» PROBLEM DESCRIPTION
Please output the section of the listing below that opens with the line containing "(s.bobRun n = 0" and closes with the line containing "(∀ n, n < 64 → (t.bob", exactly and with nothing else.

» GIVEN RECORDS
_ _ _ _ _ _ _
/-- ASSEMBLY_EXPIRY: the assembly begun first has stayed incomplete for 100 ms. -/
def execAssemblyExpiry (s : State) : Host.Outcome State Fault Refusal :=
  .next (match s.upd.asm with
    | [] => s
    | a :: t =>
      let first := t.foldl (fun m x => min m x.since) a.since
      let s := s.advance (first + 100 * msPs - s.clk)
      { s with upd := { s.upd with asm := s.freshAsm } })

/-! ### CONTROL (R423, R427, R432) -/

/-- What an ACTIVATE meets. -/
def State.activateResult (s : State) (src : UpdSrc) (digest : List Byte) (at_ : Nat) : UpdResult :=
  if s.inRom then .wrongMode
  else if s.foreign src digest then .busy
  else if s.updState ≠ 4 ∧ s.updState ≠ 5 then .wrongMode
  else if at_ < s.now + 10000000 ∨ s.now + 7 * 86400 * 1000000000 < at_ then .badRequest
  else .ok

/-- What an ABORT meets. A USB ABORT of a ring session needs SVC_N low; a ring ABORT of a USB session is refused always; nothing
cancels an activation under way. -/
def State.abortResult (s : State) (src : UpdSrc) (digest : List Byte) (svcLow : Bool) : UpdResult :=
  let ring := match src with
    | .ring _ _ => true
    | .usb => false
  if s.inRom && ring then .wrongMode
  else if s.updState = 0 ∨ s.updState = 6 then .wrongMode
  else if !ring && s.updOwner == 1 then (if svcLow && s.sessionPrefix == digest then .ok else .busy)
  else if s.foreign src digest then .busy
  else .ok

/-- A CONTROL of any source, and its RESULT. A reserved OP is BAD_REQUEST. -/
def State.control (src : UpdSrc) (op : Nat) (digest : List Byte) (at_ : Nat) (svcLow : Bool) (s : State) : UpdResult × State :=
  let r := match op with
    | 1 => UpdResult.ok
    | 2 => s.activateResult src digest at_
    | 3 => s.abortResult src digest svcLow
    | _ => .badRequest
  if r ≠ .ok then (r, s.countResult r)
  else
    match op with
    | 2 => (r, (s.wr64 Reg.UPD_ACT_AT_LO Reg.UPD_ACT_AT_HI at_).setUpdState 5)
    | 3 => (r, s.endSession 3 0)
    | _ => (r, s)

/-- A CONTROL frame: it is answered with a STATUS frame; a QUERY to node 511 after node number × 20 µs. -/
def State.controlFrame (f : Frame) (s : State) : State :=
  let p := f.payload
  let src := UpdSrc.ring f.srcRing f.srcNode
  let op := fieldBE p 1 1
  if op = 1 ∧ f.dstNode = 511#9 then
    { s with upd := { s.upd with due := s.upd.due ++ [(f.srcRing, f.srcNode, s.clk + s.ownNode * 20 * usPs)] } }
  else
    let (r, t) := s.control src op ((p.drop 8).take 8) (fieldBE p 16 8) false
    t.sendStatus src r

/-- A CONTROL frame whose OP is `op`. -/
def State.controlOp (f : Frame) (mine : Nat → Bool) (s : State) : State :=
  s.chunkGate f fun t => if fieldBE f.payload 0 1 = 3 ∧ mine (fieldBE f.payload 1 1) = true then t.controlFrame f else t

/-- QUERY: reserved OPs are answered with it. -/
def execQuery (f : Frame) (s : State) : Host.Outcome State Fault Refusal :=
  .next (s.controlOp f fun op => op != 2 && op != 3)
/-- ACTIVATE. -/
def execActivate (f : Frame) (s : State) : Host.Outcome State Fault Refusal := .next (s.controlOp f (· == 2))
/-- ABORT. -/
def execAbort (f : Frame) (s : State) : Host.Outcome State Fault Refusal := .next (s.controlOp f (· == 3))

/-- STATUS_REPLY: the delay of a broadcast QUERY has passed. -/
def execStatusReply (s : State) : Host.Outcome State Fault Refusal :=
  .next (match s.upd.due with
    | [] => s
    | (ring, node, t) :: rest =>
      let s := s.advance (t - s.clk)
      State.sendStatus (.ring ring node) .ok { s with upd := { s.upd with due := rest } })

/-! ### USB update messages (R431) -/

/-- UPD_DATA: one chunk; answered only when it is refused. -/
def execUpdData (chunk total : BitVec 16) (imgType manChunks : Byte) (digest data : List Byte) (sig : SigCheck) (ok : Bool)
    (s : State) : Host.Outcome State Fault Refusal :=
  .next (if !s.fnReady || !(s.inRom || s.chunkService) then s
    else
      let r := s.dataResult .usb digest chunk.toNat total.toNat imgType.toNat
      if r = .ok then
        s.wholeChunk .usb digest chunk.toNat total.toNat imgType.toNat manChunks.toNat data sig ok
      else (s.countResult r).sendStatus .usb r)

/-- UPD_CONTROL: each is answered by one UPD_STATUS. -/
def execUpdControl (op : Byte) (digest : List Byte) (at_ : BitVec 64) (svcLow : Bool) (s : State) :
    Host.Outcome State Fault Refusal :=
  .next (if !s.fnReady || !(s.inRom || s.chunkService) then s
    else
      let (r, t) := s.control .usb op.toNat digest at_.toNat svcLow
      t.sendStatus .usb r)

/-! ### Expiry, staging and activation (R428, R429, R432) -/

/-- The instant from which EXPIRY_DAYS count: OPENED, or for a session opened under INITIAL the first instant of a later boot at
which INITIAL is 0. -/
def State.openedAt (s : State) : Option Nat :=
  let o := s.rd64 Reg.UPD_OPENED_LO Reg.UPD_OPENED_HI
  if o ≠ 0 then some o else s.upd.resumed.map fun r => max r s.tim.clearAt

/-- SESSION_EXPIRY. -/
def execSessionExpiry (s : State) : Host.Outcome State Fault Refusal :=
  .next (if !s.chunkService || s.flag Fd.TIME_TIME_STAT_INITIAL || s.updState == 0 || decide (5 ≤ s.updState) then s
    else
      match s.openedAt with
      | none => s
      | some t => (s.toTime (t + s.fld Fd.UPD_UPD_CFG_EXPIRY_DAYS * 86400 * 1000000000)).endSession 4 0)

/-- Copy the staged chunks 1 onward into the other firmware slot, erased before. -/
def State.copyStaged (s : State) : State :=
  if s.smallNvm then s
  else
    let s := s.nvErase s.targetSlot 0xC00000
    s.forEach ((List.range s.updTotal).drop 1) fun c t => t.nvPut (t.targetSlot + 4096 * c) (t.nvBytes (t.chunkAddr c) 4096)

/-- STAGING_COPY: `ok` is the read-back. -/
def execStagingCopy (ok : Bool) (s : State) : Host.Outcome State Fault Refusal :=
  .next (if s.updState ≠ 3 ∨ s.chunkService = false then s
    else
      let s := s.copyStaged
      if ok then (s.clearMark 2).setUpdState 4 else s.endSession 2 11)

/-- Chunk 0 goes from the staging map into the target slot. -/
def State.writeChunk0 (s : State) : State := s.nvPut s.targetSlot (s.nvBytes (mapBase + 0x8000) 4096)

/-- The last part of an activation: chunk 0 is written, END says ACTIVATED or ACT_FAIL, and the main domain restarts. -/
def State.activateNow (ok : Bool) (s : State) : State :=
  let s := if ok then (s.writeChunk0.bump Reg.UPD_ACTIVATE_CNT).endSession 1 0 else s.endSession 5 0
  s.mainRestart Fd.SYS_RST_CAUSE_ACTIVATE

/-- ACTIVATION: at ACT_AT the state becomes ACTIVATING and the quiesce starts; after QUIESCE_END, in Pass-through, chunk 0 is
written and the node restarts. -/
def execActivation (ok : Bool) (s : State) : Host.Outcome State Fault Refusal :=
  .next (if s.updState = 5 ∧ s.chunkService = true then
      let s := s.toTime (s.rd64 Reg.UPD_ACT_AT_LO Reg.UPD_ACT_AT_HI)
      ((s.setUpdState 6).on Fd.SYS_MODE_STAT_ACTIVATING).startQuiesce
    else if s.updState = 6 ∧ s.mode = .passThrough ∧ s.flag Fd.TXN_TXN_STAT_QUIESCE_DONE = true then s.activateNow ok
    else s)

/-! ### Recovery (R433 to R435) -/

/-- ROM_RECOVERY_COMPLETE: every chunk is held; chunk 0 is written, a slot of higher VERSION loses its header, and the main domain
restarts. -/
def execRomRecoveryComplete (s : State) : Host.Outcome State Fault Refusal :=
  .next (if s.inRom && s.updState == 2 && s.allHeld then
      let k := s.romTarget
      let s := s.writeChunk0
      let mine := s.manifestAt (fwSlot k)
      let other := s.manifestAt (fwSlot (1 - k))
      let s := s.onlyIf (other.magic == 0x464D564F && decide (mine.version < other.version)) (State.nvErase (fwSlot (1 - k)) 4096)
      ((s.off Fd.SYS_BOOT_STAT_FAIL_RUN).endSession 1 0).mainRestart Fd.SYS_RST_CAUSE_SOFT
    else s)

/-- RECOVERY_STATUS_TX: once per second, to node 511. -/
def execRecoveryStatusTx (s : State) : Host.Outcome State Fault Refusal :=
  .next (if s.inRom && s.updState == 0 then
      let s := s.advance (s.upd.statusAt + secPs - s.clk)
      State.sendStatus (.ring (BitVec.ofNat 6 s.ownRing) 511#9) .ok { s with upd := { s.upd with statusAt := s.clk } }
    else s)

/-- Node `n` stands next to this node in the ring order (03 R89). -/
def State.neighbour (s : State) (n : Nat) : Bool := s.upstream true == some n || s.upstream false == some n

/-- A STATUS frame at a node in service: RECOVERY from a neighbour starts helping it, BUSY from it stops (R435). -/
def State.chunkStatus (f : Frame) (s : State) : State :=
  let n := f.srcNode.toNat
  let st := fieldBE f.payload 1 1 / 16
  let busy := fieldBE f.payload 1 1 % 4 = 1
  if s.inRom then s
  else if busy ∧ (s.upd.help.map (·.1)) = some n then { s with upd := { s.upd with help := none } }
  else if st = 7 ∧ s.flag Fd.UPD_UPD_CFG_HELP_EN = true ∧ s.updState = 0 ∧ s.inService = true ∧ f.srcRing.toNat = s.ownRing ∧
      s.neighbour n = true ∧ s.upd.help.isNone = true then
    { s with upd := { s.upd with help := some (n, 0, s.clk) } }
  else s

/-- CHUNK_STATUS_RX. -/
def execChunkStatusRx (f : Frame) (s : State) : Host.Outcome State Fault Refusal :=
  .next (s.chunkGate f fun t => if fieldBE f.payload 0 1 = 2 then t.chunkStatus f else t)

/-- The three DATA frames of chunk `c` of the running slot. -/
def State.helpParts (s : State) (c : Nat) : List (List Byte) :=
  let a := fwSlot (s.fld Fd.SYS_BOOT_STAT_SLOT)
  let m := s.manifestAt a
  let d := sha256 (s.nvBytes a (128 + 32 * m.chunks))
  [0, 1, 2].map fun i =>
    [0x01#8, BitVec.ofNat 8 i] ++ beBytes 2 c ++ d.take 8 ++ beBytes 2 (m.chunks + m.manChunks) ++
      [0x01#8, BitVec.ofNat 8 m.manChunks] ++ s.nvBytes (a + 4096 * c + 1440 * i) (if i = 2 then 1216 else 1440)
_ _ _ _ _ _ _
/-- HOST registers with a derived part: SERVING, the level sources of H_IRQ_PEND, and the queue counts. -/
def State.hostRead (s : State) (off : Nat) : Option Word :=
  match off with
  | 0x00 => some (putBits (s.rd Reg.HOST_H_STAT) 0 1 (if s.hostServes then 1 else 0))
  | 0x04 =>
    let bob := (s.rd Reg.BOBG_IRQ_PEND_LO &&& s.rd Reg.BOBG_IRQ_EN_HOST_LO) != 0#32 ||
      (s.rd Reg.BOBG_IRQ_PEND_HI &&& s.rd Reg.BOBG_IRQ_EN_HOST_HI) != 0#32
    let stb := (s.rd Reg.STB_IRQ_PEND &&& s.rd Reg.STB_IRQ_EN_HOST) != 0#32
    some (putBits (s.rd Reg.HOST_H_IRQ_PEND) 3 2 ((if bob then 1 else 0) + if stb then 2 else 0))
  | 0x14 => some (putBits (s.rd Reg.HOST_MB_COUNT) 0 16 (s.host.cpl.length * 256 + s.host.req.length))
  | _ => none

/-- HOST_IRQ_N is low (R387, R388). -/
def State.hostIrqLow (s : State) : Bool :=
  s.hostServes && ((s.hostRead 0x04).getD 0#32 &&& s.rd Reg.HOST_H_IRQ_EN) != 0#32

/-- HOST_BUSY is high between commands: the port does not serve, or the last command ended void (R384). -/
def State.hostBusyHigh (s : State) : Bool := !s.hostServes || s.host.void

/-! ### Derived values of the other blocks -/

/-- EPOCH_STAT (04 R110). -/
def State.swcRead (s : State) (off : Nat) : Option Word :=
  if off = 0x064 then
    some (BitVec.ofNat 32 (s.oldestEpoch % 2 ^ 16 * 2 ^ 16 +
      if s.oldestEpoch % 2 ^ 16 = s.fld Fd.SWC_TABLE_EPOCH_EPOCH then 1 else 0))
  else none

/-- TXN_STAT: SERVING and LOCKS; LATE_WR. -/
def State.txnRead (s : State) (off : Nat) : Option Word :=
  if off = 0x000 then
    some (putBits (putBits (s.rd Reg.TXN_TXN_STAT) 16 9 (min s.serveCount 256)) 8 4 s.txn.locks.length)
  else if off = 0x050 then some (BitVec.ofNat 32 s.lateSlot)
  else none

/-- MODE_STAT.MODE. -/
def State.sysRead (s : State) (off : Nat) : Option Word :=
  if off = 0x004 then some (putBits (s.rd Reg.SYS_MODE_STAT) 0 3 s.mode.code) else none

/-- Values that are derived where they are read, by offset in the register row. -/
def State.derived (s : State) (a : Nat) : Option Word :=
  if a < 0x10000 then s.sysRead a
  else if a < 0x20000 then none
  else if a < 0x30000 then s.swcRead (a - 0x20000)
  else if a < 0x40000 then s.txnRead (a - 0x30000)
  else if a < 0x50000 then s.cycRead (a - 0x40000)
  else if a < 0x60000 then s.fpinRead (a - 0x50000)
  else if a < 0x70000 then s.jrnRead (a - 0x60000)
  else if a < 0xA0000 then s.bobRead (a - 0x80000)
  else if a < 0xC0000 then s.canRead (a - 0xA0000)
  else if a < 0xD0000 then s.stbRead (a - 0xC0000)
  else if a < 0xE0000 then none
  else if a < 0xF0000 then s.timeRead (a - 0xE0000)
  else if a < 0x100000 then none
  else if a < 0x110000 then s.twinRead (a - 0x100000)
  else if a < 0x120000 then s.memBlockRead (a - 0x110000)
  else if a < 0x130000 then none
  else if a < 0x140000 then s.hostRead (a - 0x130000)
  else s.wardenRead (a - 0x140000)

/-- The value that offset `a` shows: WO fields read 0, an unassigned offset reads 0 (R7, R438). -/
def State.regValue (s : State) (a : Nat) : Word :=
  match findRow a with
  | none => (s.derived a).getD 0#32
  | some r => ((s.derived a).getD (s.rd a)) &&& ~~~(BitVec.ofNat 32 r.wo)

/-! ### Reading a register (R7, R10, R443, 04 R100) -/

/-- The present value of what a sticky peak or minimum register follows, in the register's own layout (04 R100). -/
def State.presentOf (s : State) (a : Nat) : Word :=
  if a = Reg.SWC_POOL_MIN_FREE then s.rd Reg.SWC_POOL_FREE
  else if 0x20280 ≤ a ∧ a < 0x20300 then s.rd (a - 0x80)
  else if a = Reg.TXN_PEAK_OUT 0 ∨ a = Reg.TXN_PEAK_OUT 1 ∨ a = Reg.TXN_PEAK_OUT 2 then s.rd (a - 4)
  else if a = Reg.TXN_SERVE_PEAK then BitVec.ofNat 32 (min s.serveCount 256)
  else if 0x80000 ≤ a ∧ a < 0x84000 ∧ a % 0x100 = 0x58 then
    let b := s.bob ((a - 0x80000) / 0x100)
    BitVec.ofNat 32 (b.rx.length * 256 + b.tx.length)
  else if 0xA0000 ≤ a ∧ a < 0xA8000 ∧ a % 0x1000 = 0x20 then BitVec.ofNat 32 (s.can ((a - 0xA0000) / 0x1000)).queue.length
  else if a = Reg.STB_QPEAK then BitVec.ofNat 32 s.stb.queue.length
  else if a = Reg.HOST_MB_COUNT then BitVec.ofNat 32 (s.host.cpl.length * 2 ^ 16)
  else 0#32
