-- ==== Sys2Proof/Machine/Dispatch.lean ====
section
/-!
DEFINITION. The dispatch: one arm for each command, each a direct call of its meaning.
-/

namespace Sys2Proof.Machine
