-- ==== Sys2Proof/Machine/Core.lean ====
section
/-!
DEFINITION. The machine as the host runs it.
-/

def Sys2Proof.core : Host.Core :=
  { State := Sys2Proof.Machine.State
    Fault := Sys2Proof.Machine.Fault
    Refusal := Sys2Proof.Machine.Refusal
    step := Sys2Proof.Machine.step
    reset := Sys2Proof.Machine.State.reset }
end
_ _ _ _ _ _ _
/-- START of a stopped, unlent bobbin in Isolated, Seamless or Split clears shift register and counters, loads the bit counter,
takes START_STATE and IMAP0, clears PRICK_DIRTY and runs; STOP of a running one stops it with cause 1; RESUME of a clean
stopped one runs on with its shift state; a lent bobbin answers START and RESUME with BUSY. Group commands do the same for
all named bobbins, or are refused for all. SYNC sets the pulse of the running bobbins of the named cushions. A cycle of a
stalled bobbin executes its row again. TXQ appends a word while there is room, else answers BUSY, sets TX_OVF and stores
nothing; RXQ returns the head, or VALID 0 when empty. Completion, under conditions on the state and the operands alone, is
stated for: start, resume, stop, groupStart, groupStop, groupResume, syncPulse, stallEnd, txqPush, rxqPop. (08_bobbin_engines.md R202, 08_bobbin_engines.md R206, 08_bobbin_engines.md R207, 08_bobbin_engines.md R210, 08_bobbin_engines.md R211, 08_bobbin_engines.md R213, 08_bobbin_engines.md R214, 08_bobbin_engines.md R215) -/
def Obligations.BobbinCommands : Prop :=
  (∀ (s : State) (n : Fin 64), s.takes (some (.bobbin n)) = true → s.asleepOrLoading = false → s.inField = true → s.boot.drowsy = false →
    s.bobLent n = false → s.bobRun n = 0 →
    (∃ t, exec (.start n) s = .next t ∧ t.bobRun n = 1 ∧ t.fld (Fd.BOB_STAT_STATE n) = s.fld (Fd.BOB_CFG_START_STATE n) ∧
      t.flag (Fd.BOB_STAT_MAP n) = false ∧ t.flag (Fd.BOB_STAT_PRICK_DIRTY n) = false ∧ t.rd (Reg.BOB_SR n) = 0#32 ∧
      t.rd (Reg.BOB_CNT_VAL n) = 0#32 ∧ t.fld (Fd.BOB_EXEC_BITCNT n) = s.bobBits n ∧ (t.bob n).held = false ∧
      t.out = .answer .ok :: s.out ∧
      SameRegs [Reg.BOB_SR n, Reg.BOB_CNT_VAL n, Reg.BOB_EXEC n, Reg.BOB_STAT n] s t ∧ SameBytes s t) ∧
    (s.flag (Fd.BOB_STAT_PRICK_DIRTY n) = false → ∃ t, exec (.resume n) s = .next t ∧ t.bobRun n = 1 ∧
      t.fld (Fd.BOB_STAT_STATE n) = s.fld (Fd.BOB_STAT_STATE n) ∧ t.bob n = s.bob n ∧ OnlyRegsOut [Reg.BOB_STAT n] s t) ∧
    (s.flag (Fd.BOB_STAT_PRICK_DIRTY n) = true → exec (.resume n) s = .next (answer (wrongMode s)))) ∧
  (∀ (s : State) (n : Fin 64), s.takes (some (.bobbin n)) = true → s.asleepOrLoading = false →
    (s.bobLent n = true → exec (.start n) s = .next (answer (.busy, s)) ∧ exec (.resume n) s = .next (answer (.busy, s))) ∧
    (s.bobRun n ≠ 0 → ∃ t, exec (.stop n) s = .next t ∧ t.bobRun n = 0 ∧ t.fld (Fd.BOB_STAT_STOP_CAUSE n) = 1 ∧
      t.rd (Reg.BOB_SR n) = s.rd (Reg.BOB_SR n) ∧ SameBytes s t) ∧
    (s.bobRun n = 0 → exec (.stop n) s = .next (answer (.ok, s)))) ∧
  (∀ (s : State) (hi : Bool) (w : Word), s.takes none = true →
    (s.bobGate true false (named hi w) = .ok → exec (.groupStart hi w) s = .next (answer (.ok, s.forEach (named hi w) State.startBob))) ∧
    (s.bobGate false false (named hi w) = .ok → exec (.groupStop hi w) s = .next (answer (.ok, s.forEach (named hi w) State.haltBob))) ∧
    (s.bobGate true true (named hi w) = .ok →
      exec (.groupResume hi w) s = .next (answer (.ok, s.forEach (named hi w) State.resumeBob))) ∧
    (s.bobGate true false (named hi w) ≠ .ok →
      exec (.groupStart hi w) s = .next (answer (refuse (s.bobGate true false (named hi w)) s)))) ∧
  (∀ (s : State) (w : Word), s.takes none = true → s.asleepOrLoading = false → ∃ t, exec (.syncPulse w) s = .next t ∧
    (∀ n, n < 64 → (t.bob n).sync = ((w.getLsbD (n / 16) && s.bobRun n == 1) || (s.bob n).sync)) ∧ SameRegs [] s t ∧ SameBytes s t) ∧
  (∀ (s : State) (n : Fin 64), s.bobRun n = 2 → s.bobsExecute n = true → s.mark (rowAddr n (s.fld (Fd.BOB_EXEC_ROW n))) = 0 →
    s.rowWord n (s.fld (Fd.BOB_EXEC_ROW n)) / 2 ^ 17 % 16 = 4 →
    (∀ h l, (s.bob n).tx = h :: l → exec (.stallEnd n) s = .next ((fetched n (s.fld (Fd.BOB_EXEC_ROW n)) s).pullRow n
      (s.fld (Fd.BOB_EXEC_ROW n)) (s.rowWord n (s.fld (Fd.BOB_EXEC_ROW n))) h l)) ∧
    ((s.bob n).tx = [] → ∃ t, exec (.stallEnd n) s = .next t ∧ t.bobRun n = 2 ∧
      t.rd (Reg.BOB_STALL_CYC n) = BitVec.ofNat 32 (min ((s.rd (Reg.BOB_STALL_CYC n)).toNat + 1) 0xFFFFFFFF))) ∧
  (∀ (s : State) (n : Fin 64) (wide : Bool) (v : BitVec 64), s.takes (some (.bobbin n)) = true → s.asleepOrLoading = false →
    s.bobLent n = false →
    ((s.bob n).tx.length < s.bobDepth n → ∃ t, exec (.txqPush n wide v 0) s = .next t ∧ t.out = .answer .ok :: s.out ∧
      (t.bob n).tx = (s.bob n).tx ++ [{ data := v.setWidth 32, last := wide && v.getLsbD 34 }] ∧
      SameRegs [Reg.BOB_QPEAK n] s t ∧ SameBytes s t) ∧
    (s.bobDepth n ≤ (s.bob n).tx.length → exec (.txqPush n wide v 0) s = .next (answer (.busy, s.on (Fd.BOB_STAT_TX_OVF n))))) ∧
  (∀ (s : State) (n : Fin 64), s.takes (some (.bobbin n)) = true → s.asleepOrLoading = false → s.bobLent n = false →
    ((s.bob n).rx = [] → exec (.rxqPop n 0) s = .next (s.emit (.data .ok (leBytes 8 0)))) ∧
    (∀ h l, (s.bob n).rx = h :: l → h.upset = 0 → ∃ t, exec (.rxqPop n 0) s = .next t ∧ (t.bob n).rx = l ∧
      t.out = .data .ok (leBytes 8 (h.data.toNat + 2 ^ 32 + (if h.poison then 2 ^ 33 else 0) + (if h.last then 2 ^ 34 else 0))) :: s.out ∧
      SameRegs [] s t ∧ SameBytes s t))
_ _ _ _ _ _ _
» SOLUTION TO THE EXERCISE
    (s.bobRun n = 0 → exec (.stop n) s = .next (answer (.ok, s)))) ∧
  (∀ (s : State) (hi : Bool) (w : Word), s.takes none = true →
    (s.bobGate true false (named hi w) = .ok → exec (.groupStart hi w) s = .next (answer (.ok, s.forEach (named hi w) State.startBob))) ∧
    (s.bobGate false false (named hi w) = .ok → exec (.groupStop hi w) s = .next (answer (.ok, s.forEach (named hi w) State.haltBob))) ∧
    (s.bobGate true true (named hi w) = .ok →
      exec (.groupResume hi w) s = .next (answer (.ok, s.forEach (named hi w) State.resumeBob))) ∧
    (s.bobGate true false (named hi w) ≠ .ok →
      exec (.groupStart hi w) s = .next (answer (refuse (s.bobGate true false (named hi w)) s)))) ∧
  (∀ (s : State) (w : Word), s.takes none = true → s.asleepOrLoading = false → ∃ t, exec (.syncPulse w) s = .next t ∧
    (∀ n, n < 64 → (t.bob n).sync = ((w.getLsbD (n / 16) && s.bobRun n == 1) || (s.bob n).sync)) ∧ SameRegs [] s t ∧ SameBytes s t) ∧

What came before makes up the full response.